[comp.lang.ada] Susan Flynn's remarks about task priorities

MFELDMAN@GWUVM.BITNET (Mike Feldman) (01/17/88)

First let me express my joy and satisfaction at the high technical plane
of the list these days. Now to the issue: Flynn asserts that the Ada
standard requires a pre-emptive scheduler, implying that a running task
must be interrupted by a ready-to-run task of higher priority. I have
always been under the impression that a "run-until-blocked" model was
legal, that is, that a _running_ task was not required to be interrupted
by another (even of higher priority) that merely became _ready_. On a
uniprocessor, for example, is the scheduler required to _interrupt_
all running tasks and reschedule just because one task's delay has
expired? Indeed, it seems possible that we won't even know the delay
has expired until the currently running task "goes to sleep" for
some reason.

The ALRM (p. 9-16) is a bit vague here:

  If two tasks with different priorities are both _eligible for execution_
  (emphasis mine) could be sensibly executed using the same physical proc-
  essors and the same other processing resources, then it cannot be the case
  that the task with the lower priority is executing while the task with
  the higher priority is not.

The question: what does the ALRM mean by "eligible for execution"? At what
point do we determine that the higher-priority task is eligible? Suppose
a lower-priority task has had control of the CPU and no timeslicing is in
effect; suppose that task doesn't do anything to block itself; suppose the
higher priority task was waiting on a delay which expires. Now - does the
paragraph above require that we immediately discover the "eligibility to
run"? I have always understood the answer was "no" - that the decision is
allowed to be deferred until the next "synchronization point". At _that_
point surely the higher-priority task will be scheduled.

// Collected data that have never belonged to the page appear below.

-- ==== Sys2Proof/Machine/Streams.lean ====
section
/-!
DEFINITION. Streams as a whole (R217, R221, R244, R251, R262, R279, R293): STREAM_OPEN with its parameter blocks and
geometry checks, jobs and their completion, delivery, suspension of a stream's guarantee, hallmark records (R332 to R335).
-/
namespace Sys2Proof.Machine

/-! Access -/

def Dev.stream (s : Dev) (n : Nat) : Option Stream := s.media.streams.find n

def Dev.setStream (s : Dev) (n : Nat) (x : Stream) : Dev := { s with media := { s.media with streams := s.media.streams.put n x } }

def Dev.modStream (s : Dev) (n : Nat) (f : Stream → Stream) : Dev :=
  match s.stream n with
  | some x => s.setStream n (f x)
  | none => s

/-- The stream that a descriptor of function f names with a handle (R293, R294, R300). -/
def Dev.streamNamed (s : Dev) (f h : Nat) : Option (Nat × Stream) :=
  match s.stream (h % 65536) with
  | some x => if x.func == f && x.gen == h / 65536 && x.closing.isNone then some (h % 65536, x) else none
  | none => none

/-- The package of a stream. -/
def Dev.pkgOf (s : Dev) (x : Stream) : Pkg := s.media.pkgs.get x.pkg Pkg.empty

/-- Bytes of the parameter block by medium. -/
def paramLen (medium : Nat) : Nat := if medium == 0 then 128 else 64

/-- The geometry W × H and SLICE_K of a stream (R159, R221, R241, R250). -/
def paramGeo (medium : Nat) (p : Bytes) : Nat × Nat × Nat :=
  match medium with
  | 0 => (u16At p 0, u16At p 2, u8At p 22)
  | 1 => (u32At p 0 / 100, 1, 1)
  | _ => let e := if u8At p 2 == 0 then 64 else 256; (e, e, 1)

def Stream.geo (x : Stream) : Nat × Nat × Nat := paramGeo x.medium x.param

/-- RERUN_A of a parameter block. -/
def paramA (medium : Nat) (p : Bytes) : Nat := u8At p (if medium == 0 then 23 else if medium == 1 then 7 else 28)

/-- F of R241. -/
def Stream.frameLen (x : Stream) : Nat := u32At x.param 0 / 100
def Stream.channels (x : Stream) : Nat := u8At x.param 4
/-- Bytes of a PCM sample of a SAMPLE_FMT (R124, R182). -/
def pcmBytes (fmt : Nat) : Nat := listGet [2, 3, 4] fmt 2

/-- Ring, its size code and its counters, by medium (R221, R244, R251). -/
def Stream.ring (x : Stream) : Nat := u64At x.param (if x.medium == 0 then 64 else if x.medium == 1 then 16 else 32)
def Stream.ringLog2 (x : Stream) : Nat := u8At x.param (if x.medium == 0 then 72 else if x.medium == 1 then 24 else 29)
def Stream.ptr (x : Stream) : Nat := u64At x.param (if x.medium == 0 then 80 else if x.medium == 1 then 32 else 40)
def Stream.autoCopy (x : Stream) : Bool := x.medium == 0 && !x.enc && bitAt (u8At x.param 25) 3
def Stream.adapters (x : Stream) : Bool := x.medium == 0 && x.enc && bitAt (u8At x.param 25) 0
def Stream.region (x : Stream) : Bool := x.medium == 0 && x.enc && bitAt (u8At x.param 25) 1

/-- The stream's contract gives a guarantee (CLASS 0). -/
def Dev.guaranteed (s : Dev) (x : Stream) : Bool := ((s.media.contracts.find x.contract).map Contract.guaranteed).getD false

/-! Pool picture layout (R220) -/

/-- Planes of a picture: samples per row, and rows. -/
def planeDims (chroma layout w h : Nat) : List (Nat × Nat) :=
  match chroma with
  | 0 => if layout == 0 then [(w, h), (w / 2, h / 2), (w / 2, h / 2)] else [(w, h), (w, h / 2)]
  | 1 => if layout == 0 then [(w, h), (w / 2, h), (w / 2, h)] else [(w, h), (w, h)]
  | _ => [(w, h), (w, h), (w, h)]

/-- Bytes of a sample in memory. -/
def sampleBytes (depth : Nat) : Nat := if depth == 8 then 1 else 2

BTW - I have never seen a clearly-stated definition of the points at
which - at a minimum - rescheduling _must_ be done. Clearly there are
many possibilities, like expiration of a time slice, that are definitely
_not_ required (timeslicing isn't required at all). But where are the
points at which rescheduling _is_ required? The closest I have come to it
in the ALRM is p. 9-18, in the section on ABORT, of all places (sect 9.10,
paragraph 6, too long to copy here). But this seems like an obscure place
to bury such an important point. Robert Firth (or whoever) - can you
comment for us? Susan, how about you?